…and so, dear reader, let me conclude this national newsletter with one simple affirmation: the sky is indeed blue. Stay curious my friends!
Yours,
Bob Whoosiewhatzit.
Comment section:
Suzie: Bob, IMO, people with student-loan debt should have counted the cost of their education first. It’s basic math.
Bob: Student loans?
Suzie: Yes, you’re saying tax-payers must accept that we all live under the same blue sky. In other words, Marxism!
Bob: I was only talking about the actual sky.
Suzie: Well you sound like a Marxist.
James: Given your point, Bob, I assume you’re a Tarheel, but there’s no disclosure in your bio that you live in North Carolina.
Bob: I do live in NC, but that doesn’t turn the sky blue.
James: Uh-huh, why else would you bring up that particular color?
Bob: I’m originally from Cleveland.
James: …
Bob: Hello?
James: I said what I said.
Learning to have the conversation
Ever wonder how people can disagree with your well-formed opinions? In his book The Righteous Mind, Jonathan Haidt explains. Maybe you’ve noticed that when someone stands for “x” you can probably guess what they think about “y.” If you’re honest, sometimes you just think they’re a little coo-coo for cocoa-puffs. Haidt shows how that’s probably not true.
Values drive opinions. Imagine a little boy running towards traffic. The mother grabs him by the arm, swats him on the fanny, and says, “No!” Reactions from eyewitnesses range from affirmation to disgust.
The affirmation crowd feels gratified the parent chose hurt over potential harm, instilling a healthy fear of danger. The disgust crowd is upset about the potential harm from such hurt.
Public discourse cannot seem to get under the top layer of disagreement down to the reason why we see things differently. In the scenario above, you can see the competing values of boundaries vs. compassion, physical safety vs. emotionally safety. But we’re not talking on that level. That kind of conversation rarely happens. Why not?
Speak to the elephant
Haidt’s books explains today’s predictable over-reactions with the image of a rider on top of an elephant. That is, reason riding on top of passion. For example, when you’re uncle forwards a long chain email from a four-star general under Bush or the HUD secretary under Clinton, his rider is trying to have a chat with your rider. He needs to learn to speak “elephant.”
The elephant part of our intuition is powerful and passionate and hard to convince. Once it’s headed in a certain direction, reason rationalizes that choice. A rider trying to talk reason to an elephant is a little like using a squirt gun against a fire hose.
Imagine the scenario above with the child running towards traffic. The mother has just barely snagged the child by the shirt right at the curb of a busy street. Her fight-or-flight acute stress response is fully engaged. Now imagine at that very moment a three-sentence text trying to explain the merit of using time-out instead of a spanking. Not a teachable moment.

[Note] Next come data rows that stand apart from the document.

-- ==== Sys2Proof/Tests/Slice0.lean ====
section
/-! SUPPORT. Tests on fixed values: the operand checks, one word of each program instruction written out from Tables 4-1
to 4-3, small steps with results taken from the spec's own examples and rules, and for every statement with hypotheses
a state and operands that meet them. -/

namespace Sys2Proof.Tests

open Sys2Proof Sys2Proof.Machine Sys2Proof.Claims

set_option Elab.async false

/-! ### Helpers -/

/-- The state with the fields listed set. -/
def regs (s : State) (l : List (Fld × Nat)) : State := l.foldl (fun s e => s.wr e.1 e.2) s

/-- A bank with one stream on lane 0 (`NOP`, `END`), two symbols, a table of two entries, timer 3 with preset 5 and counter 2 with
preset 9. -/
def bank : Bank :=
  { id := 7, tbc := 2, phases := 1, lanesUsed := 1, warm := true, layoutId := 1, streams := [(0, [0x04000000#32, 0x0C000000#32])],
    symbols := [⟨1#32, true, 0x200⟩, ⟨2#32, false, 0x100⟩], inits := [], tPresets := [(3, 5)], cPresets := [(2, 9#32)],
    tables := [{ num := 7, len := 2, dflt := 99#32, entries := [10#32, 20#32] }], asserts := [], migrFrom := 0, migr := [] }

/-- A channel in the vote with the bank. -/
def voting : Chan := { Chan.init with st := .vote, run := some bank }

/-- The module in RUN3 as SOLO, all channels in the vote, every domain powered and loaded, the host port up. -/
def live : State :=
  regs { State.reset with
    rpc := { RpcSt.init with por := false }, md := { ModSt.init with mode := .run3, role := .solo },
    chs := ⟨voting, voting, voting⟩,
    tm := { tcNs := 1000000000, cyc := 1000, opNs := 5000000000, valid := true, rpcStrobe := false, started := true, opAdd := 0 } }
    [(Reg.MOD_DOMAIN_PGOOD, 255), (Reg.RPC_LOAD_LOAD_DONE, 255), (Reg.HBR_LINK_STATE, 3),
     (Reg.LEN_STATUS_RUN 0, 1), (Reg.LEN_STATUS_RUN 1, 1), (Reg.LEN_STATUS_RUN 2, 1)]

/-- A command record of the host as it arrives, and as it applies. -/
def arrives (w1 w2 w3 : Word) : CmdRec := { form := .arrive 5#16 100 false, port := .host, w1 := w1, w2 := w2, w3 := w3 }
def applies (w1 w2 w3 : Word) : CmdRec := { form := .apply 5#16, port := .host, w1 := w1, w2 := w2, w3 := w3 }

/-- The next state of a command, where it has one. -/
def after (i : Instr) (s : State) : State :=
  match exec i s with
  | .next t => t
  | _ => s

/-! ### Operand checks: an ill-formed term for each -/

theorem test_wf_limit : (Instr.limit .chA 0 (.wp false 0x3FFE#14)).wf = true ∧ (Instr.limit .chA 0 (.wp false 0x3FFF#14)).wf = false := by
  decide
theorem test_wf_transmitWindow : (Instr.transmitWindow 2047).wf = true ∧ (Instr.transmitWindow 2048).wf = false := by decide
theorem test_wf_messagePeriod : (Instr.messagePeriod 895).wf = true ∧ (Instr.messagePeriod 896).wf = false := by decide
theorem test_wf_portLinkChange : (Instr.portLinkChange 0 3).wf = true ∧ (Instr.portLinkChange 0 4).wf = false := by decide
theorem test_wf_snapshotBlock : (Instr.snapshotBlock .chA .chB 561 true false []).wf = true ∧
    (Instr.snapshotBlock .chA .chB 562 true false []).wf = false ∧
    (Instr.snapshotBlock .chA .chB 0 true false (List.replicate 257 0)).wf = false := by decide +kernel
theorem test_wf_twinSnapshotBlock : (Instr.twinSnapshotBlock 561 true []).wf = true ∧ (Instr.twinSnapshotBlock 562 true []).wf = false := by
  decide
theorem test_wf_inputRecord : (Instr.inputRecord .chA .chB (List.replicate 64 0)).wf = true ∧
    (Instr.inputRecord .chA .chB []).wf = false := by decide +kernel
theorem test_wf_twinInputRecord : (Instr.twinInputRecord [0]).wf = true ∧
    (Instr.twinInputRecord (List.replicate 65537 0)).wf = false := by
  refine ⟨by decide, ?_⟩
  show decide ((List.replicate 65537 (0 : Byte)).length ≤ 65536) = false
  rw [List.length_replicate]
  decide

/-! ### Program words bit by bit: opcode, modifier and operand of Table 4-3 -/

theorem test_decode_control :
    Rh.decode (0b000001#6 ++ 0b00#2 ++ 0x000000#24) = some .nop ∧ Rh.decode (0b000010#6 ++ 0b00#2 ++ 0x000000#24) = some .phase ∧
    Rh.decode (0b000011#6 ++ 0b00#2 ++ 0x000000#24) = some .endp ∧
    Rh.decode (0b000100#6 ++ 0b00#2 ++ 0x0003FF#24) = some (.assert 0x3FF#10) := by decide +kernel
theorem test_decode_bit_logic :
    Rh.decode (0b001000#6 ++ 0b00#2 ++ 0x03FFFF#24) = some (.ld (.bit 0x3FFFF#18)) ∧
    Rh.decode (0b001001#6 ++ 0b01#2 ++ 0x000001#24) = some (.ldn (.k true)) ∧
    Rh.decode (0b001010#6 ++ 0b01#2 ++ 0x000000#24) = some (.and (.k false)) ∧
    Rh.decode (0b001011#6 ++ 0b00#2 ++ 0x000021#24) = some (.andn (.bit 0x21#18)) ∧
    Rh.decode (0b001100#6 ++ 0b00#2 ++ 0x020000#24) = some (.or (.bit 0x20000#18)) ∧
    Rh.decode (0b001101#6 ++ 0b00#2 ++ 0x000001#24) = some (.orn (.bit 1#18)) ∧
    Rh.decode (0b001110#6 ++ 0b00#2 ++ 0x000002#24) = some (.xor (.bit 2#18)) := by decide +kernel
theorem test_decode_edges_and_stacks :
    Rh.decode (0b010000#6 ++ 0b00#2 ++ 0x024100#24) = some (.redge 0x24100#18) ∧
    Rh.decode (0b010001#6 ++ 0b00#2 ++ 0x024101#24) = some (.fedge 0x24101#18) ∧
    Rh.decode (0b010010#6 ++ 0b00#2 ++ 0x000000#24) = some .bpush ∧ Rh.decode (0b010011#6 ++ 0b00#2 ++ 0x000000#24) = some .bor ∧
    Rh.decode (0b010100#6 ++ 0b00#2 ++ 0x000000#24) = some .band ∧
    Rh.decode (0b010101#6 ++ 0b00#2 ++ 0x000000#24) = some (.zon false) ∧
    Rh.decode (0b010101#6 ++ 0b01#2 ++ 0x000000#24) = some (.zon true) ∧
    Rh.decode (0b010110#6 ++ 0b00#2 ++ 0x000000#24) = some .zoff := by decide +kernel
theorem test_decode_stores_and_loads :
    Rh.decode (0b011000#6 ++ 0b00#2 ++ 0x020040#24) = some (.out 0x20040#18) ∧
    Rh.decode (0b011001#6 ++ 0b00#2 ++ 0x020041#24) = some (.outn 0x20041#18) ∧
    Rh.decode (0b011010#6 ++ 0b00#2 ++ 0x020045#24) = some (.set 0x20045#18) ∧
    Rh.decode (0b011011#6 ++ 0b00#2 ++ 0x020046#24) = some (.rst 0x20046#18) ∧
    Rh.decode (0b011100#6 ++ 0b00#2 ++ 0x003FFF#24) = some (.stw 0x3FFF#14) ∧
    Rh.decode (0b100000#6 ++ 0b00#2 ++ 0x002150#24) = some (.ldw 0x2150#14) ∧
    Rh.decode (0b100001#6 ++ 0b01#2 ++ 0xFFFFFF#24) = some (.ldwi false 0xFFFFFF#24) ∧
    Rh.decode (0b100001#6 ++ 0b11#2 ++ 0x005678#24) = some (.ldwi true 0x5678#24) ∧
    Rh.decode (0b100010#6 ++ 0b11#2 ++ 0x00FFFF#24) = some (.ldwh 0xFFFF#16) ∧
    Rh.decode (0b100011#6 ++ 0b00#2 ++ 0x0000FF#24) = some (.ldx 0xFF#8) := by decide +kernel
theorem test_decode_arithmetic :
    Rh.decode (0b100100#6 ++ 0b00#2 ++ 0x000005#24) = some (.add (.w false 5#14)) ∧
    Rh.decode (0b100101#6 ++ 0b01#2 ++ 0x800000#24) = some (.sub (.imm false 0x800000#24)) ∧
    Rh.decode (0b100110#6 ++ 0b10#2 ++ 0x003FFF#24) = some (.mul (.w true 0x3FFF#14)) ∧
    Rh.decode (0b100111#6 ++ 0b11#2 ++ 0xFFFFFF#24) = some (.min (.imm true 0xFFFFFF#24)) ∧
    Rh.decode (0b101000#6 ++ 0b00#2 ++ 0x000001#24) = some (.max (.w false 1#14)) ∧
    Rh.decode (0b101111#6 ++ 0b00#2 ++ 0x003FFE#24) = some (.limit (.wp false 0x3FFE#14)) ∧
    Rh.decode (0b101111#6 ++ 0b11#2 ++ 0xABC123#24) = some (.limit (.p true 0x123#12 0xABC#12)) := by decide +kernel
theorem test_decode_logic_shifts_compares :
    Rh.decode (0b101001#6 ++ 0b00#2 ++ 0x000001#24) = some (.andw (.w 1#14)) ∧
    Rh.decode (0b101010#6 ++ 0b01#2 ++ 0xF00000#24) = some (.orw (.i 0xF00000#24)) ∧
    Rh.decode (0b101011#6 ++ 0b11#2 ++ 0xF00000#24) = some (.xorw (.iu 0xF00000#24)) ∧
    Rh.decode (0b101100#6 ++ 0b01#2 ++ 0x00001F#24) = some (.shl (.c 31#5)) ∧
    Rh.decode (0b101101#6 ++ 0b00#2 ++ 0x000002#24) = some (.shr (.w 2#14)) ∧
    Rh.decode (0b101110#6 ++ 0b01#2 ++ 0x000001#24) = some (.asr (.c 1#5)) ∧
    Rh.decode (0b110000#6 ++ 0b01#2 ++ 0x000001#24) = some (.ceq (.imm false 1#24)) ∧
    Rh.decode (0b110001#6 ++ 0b00#2 ++ 0x000001#24) = some (.cne (.w false 1#14)) ∧
    Rh.decode (0b110010#6 ++ 0b10#2 ++ 0x000001#24) = some (.clt (.w true 1#14)) ∧
    Rh.decode (0b110011#6 ++ 0b11#2 ++ 0x000001#24) = some (.cle (.imm true 1#24)) ∧
    Rh.decode (0b110100#6 ++ 0b00#2 ++ 0x002151#24) = some (.cgt (.w false 0x2151#14)) ∧
    Rh.decode (0b110101#6 ++ 0b00#2 ++ 0x000003#24) = some (.cge (.w false 3#14)) := by decide +kernel
theorem test_decode_timers_and_counters :
    Rh.decode (0b111000#6 ++ 0b01#2 ++ 0x000123#24) = some (.ton .e 0x123#12) ∧
    Rh.decode (0b111001#6 ++ 0b00#2 ++ 0x000FFF#24) = some (.tof .plain 0xFFF#12) ∧
    Rh.decode (0b111010#6 ++ 0b10#2 ++ 0x000001#24) = some (.tp .r 1#12) ∧
    Rh.decode (0b111011#6 ++ 0b01#2 ++ 0x000002#24) = some (.ctu .v 2#12) ∧
    Rh.decode (0b111100#6 ++ 0b10#2 ++ 0x000003#24) = some (.ctd .r 3#12) ∧
    Rh.decode (0b111101#6 ++ 0b01#2 ++ 0x000004#24) = some (.cres true 4#12) := by decide +kernel
/-- R102: a dash of Table 4-3, an operand bit that must be 0, the all-zero and the all-ones word. -/
theorem test_decode_refuses :
    Rh.decode (0b001111#6 ++ 0b00#2 ++ 0x000000#24) = none ∧ Rh.decode (0b001000#6 ++ 0b10#2 ++ 0x000000#24) = none ∧
    Rh.decode (0b001000#6 ++ 0b00#2 ++ 0x040000#24) = none ∧ Rh.decode (0b000001#6 ++ 0b00#2 ++ 0x000001#24) = none ∧
    Rh.decode (0b101111#6 ++ 0b00#2 ++ 0x003FFF#24) = none ∧ Rh.decode 0x00000000#32 = none ∧ Rh.decode 0xFFFFFFFF#32 = none := by
  decide +kernel

/-! ### The logic engine -/

/-- `live` with the instruction of a row next in a lane of CH-A, whose state is changed. -/
def running (l : Fin 16) (i : Instr) (f : LaneSt → LaneSt) : State :=
  (live.modCh .chA fun h => { h with
    run := some { bank with streams := [(l.val, [((word i).map Rh.encode).getD 0, 0x0C000000#32])] } }).modLane .chA l.val f

/-- Each of the rows is the next one of its lane, which may execute it, at lanes 0 and 15. -/
def nextAt (is : Fin 16 → List Instr) : Prop :=
  ∀ l ∈ [(0 : Fin 16), 15], ∀ i ∈ is l, runs (running l i fun x => x) .chA l ∧ isNext (running l i fun x => x) .chA l i

theorem test_hyp_BitLogicSetsBa :
    nextAt (fun l => [Instr.ld .chA l (.bit 0x3FFFF#18), .ldn .chA l (.k true), .and .chA l (.k false),
      .andn .chA l (.bit 0#18), .or .chA l (.bit 1#18), .orn .chA l (.k true), .xor .chA l (.k false)]) := by
  unfold nextAt runs isNext; decide +kernel

theorem test_hyp_StacksAndZones :
    nextAt (fun l => [Instr.bpush .chA l, .zon .chA l true]) ∧
    (∀ i ∈ [Instr.bor .chA 0, .band .chA 0, .zoff .chA 0],
      let s := running 0 i fun ln => { ln with bstk := [⟨true, false⟩], zstk := [⟨true, false⟩] }
      runs s .chA 0 ∧ isNext s .chA 0 i ∧ ((fetched s .chA 0).lane' .chA 0).bstk = ⟨true, false⟩ :: [] ∧
        ((fetched s .chA 0).lane' .chA 0).zstk = ⟨true, false⟩ :: []) := by
  unfold nextAt runs isNext; decide +kernel

theorem test_hyp_StoresAndEdgeInstructions :
    (∀ i ∈ [Instr.redge .chA 0 0x3FFFF#18, .fedge .chA 0 0x3FFFF#18, .out .chA 0 0x3FFFF#18, .outn .chA 0 0x3FFFF#18, .set .chA 0 0x3FFFF#18,
        .rst .chA 0 0x3FFFF#18, .stw .chA 0 0x3FFF#14],
      let s := running 0 i fun ln => { ln with ba := ⟨true, false⟩ }
      let u := fetched s .chA 0
      runs s .chA 0 ∧ isNext s .chA 0 i ∧ sound u .chA 0 0x1FFF ∧ (seen u .chA 0 0x1FFF).p = false ∧ (u.lane' .chA 0).ba.p = false ∧
        (u.lane' .chA 0).ze.p = false ∧ sound u .chA 0 0x5FFF ∧ (u.lane' .chA 0).wa.p = false) := by
  unfold runs isNext sound; decide +kernel

theorem test_hyp_LoadsLogicAndShifts :
    nextAt (fun l => [Instr.ldw .chA l 0x3FFF#14, .ldwi .chA l false 0xFFFFFF#24, .ldwh .chA l 0xFFFF#16,
      .andw .chA l (.w 1#14), .orw .chA l (.i 1#24), .xorw .chA l (.iu 1#24), .shl .chA l (.c 31#5), .shr .chA l (.w 1#14),
      .asr .chA l (.c 1#5)]) ∧
    (∀ e ∈ [(1, decide (1 < 2)), (2, decide (2 < 2))],
      let s := running 0 (.ldx .chA 0 7#8) fun ln => { ln with wa := ⟨BitVec.ofNat 32 e.1, false⟩ }
      let b := ((fetched s .chA 0).ch .chA).run.getD bank
      runs s .chA 0 ∧ isNext s .chA 0 (.ldx .chA 0 7#8) ∧ ((fetched s .chA 0).ch .chA).run = some b ∧
        b.table 7 = some { num := 7, len := 2, dflt := 99#32, entries := [10#32, 20#32] } ∧
        decide (((fetched s .chA 0).lane' .chA 0).wa.v.toNat < 2) = e.2) := by
  unfold nextAt runs isNext; decide +kernel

This scene sums-up a lot of our civic discourse, reporting, and policy-making. It explains the fireworks at your family reunion and why the guy from your high-school does not actually read articles he’s commenting on.
Name the value
At risk of triggering your elephant, let’s get more specific. Most people have an opinion about the reversal of Roe v. Wade. What does each side actually value, looking at it from a neutral point of view? One side values fairness, as their elephant considers a pregnant teenage girl caught in a generational cycle of poverty. It feels to them like our culture’s rules are stacked against that girl. The other side values life inside that girl’s womb, as their elephant feels a sense of awe for human life at any stage.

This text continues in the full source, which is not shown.